I use to push this reasoning even further. There is a big difference between how imperative and functional programmers consider programs. Imperative programs are seen as a machines that crunch data to produce a result. They do this by mutating components state, testing the result for some conditions and branching to some other computations. It makes so much sense that imperative programmers make heavy use of logging and debuggers to see what is happening in their programs. (Obviously, this means seeing how different it is from what was expected.) Functional programmers make little use of logging and debuggers. One reason might be that they are confident that if components work in isolation, their composition will produce a predictable result. One way to obtain this is referential transparency. And this is much easier to obtain if the problem is clearly specified, like most mathematical problems generally are. But at a more abstract level, functional programmers do not see programs as a machine producing a solution when it is executed. The program is the solution. This is due to the fact that functional programs are composed of expressions rather that instructions. It is like a mathematical demonstration. Once it is written, you don't have to execute it to produce the solution. It simply is the solution.

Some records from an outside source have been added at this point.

-- ==== Sys2Proof/Certificates/Slice0/Obligations.lean ====
section
/-! DEFINITION. The statements for the provers. A docstring names the rule each follows; where a statement rests on a choice
of the model it names the log entry. -/

open Sys2Proof Sys2Proof.Machine

/-! ## Encoding -/

/-- Decoding undoes encoding, for every well-formed instruction (30_encoding.md). -/
def Obligations.DecodeOfEncode : Prop := ∀ i : Instr, i.wellFormed = true → decode (encode i) = .ok i

/-- Decoder and opcode table agree: whatever decodes is well formed, lies in its row and is what its encoding decodes to; and
every word of a row decodes to an instruction of that row (30_encoding.md R222, R224, R243). -/
def Obligations.DecoderFollowsTable : Prop :=
  (∀ (w : Word) (i : Instr), decode w = .ok i →
    i.wellFormed = true ∧ i.inRow w = true ∧ decode (encode i) = .ok i) ∧
  ∀ (w : Word) (i : Instr), i.inRow w = true → ∃ j, decode w = .ok j ∧ j.row = i.row

/-- A few words written out from the maps of 30_encoding.md decode to their instructions. -/
def Obligations.ExampleWordsDecode : Prop :=
  decode (0b100011#6 ++ 4#5 ++ 2#5 ++ 4#16) = .ok (.lw 2#5 4#16 4#5) ∧
  decode (0b000000#6 ++ 4#5 ++ 5#5 ++ 2#5 ++ 0#5 ++ 0b100000#6) = .ok (.add 2#5 4#5 5#5) ∧
  decode (0b011100#6 ++ 4#5 ++ 5#5 ++ 2#5 ++ 0#5 ++ 0b000000#6) = .ok (.madd 2#5 4#5 5#5) ∧
  decode (0b000001#6 ++ 4#5 ++ 0b10001#5 ++ 3#16) = .ok (.bgezal 4#5 3#16) ∧
  decode (0b010000#6 ++ 0b00100#5 ++ 2#5 ++ 12#5 ++ 0#11) = .ok (.mtc0 2#5 12#5) ∧
  decode (0b010000#6 ++ 1#1 ++ 0#19 ++ 0b011000#6) = .ok .eret ∧
  decode (0b101111#6 ++ 4#5 ++ 0b01001#5 ++ 0#16) = .ok (.cache .indexStoreTagD 0#16 4#5) ∧
  decode (0b010001#6 ++ 0b10000#5 ++ 6#5 ++ 4#5 ++ 2#5 ++ 0b000000#6) = .ok (.addFmt .s 2#5 4#5 6#5)

/-! ## Invariants of a step -/

/-- Memory, the caches and the write buffer keep their canonical form through every step. -/
def Obligations.StepKeepsMemoryForm : Prop :=
  ∀ s t : State, s.MemoryForm → step s = .next t → t.MemoryForm

/-- The reserved and fixed fields of the CP0 registers and of FCR31 keep what their tables say through every step, and r0
stays 0 (11_cp0_registers.md, 10_state.md R21, R42; that writes leave them is 00_scope.md R14 with D4). -/
def Obligations.StepKeepsFixedFields : Prop :=
  ∀ s t : State, s.FixedFields → step s = .next t → t.FixedFields

/-- Random stays between Wired and 47 through every step whenever Wired is at most 47 (11_cp0_registers.md R64). That it is
at most 47 with a greater Wired is the model's choice (log entry 18). -/
def Obligations.StepKeepsRandomInRange : Prop :=
  ∀ s t : State, s.RandomInRange → step s = .next t → t.RandomInRange

/-- The three invariants hold after reset. -/
def Obligations.ResetMeetsInvariants : Prop :=
  State.reset.MemoryForm ∧ State.reset.FixedFields ∧ State.reset.RandomInRange

/-- What ColdReset leaves, for the values the spec gives: the pc, ERL, BEV, SR, Random, Wired, Config but for EC and BE, TagLo,
TagHi, no valid line in either cache, an empty write buffer, no pending branch (70_reset_and_hazards.md R755, 95 X9). -/
def Obligations.ResetValues : Prop :=
  State.reset.pc = 0xFFFFFFFFBFC00000#64 ∧ State.reset.delaySlot = none ∧
  State.reset.erl = true ∧ State.reset.bev = true ∧ State.reset.cp0.status.getLsbD 20 = false ∧
  State.reset.mode = .kernel ∧
  State.reset.cp0.random = 47#6 ∧ State.reset.cp0.wired = 0#6 ∧ State.reset.cp0.pageMask = 0#32 ∧
  State.reset.cp0.config &&& 0x0FFF7FFF#32 = 0x66F0#32 ∧
  State.reset.cp0.tagLo = 0#32 ∧ State.reset.cp0.tagHi = 0#32 ∧ State.reset.cp0.debug = 0#32 ∧
  (∀ set way, (State.reset.icache.line set way).valid = false ∧ (State.reset.dcache.line set way).valid = false) ∧
  State.reset.wbuf = [] ∧ State.reset.plat.power = .normal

But a huge difference between solving business problems and solving mathematical problems is about sharing mutable state. Sharing mutable state is generally a requirement in business programming. Generally, it is much less crucial, if ever needed, when solving mathematical problems. Sharing mutable state is generally solved by "sequentiallizing" access to shared data. In imperative programming, this is probably the most difficult thing to get right. But FP programmers are used to push abstraction as far as possible. So FP oriented languages often offer a way to abstract shared mutable state. One example is the actor model, that is available in Erlang or Scala. But the reality is that the abstracted part is not functional at all. It uses the same techniques as imperative solutions, but this is only implementation detail. This is always the case with FP. A good FP library may be implemented in FP or through imperative techniques (often for performance optimization). This does not matter. What is important is that it should be functional when seen from the user perspective. FP fundamentalists might disagree with this, but if we think about it, all functional programs end in imperative form, the only form that can be executed by a computer.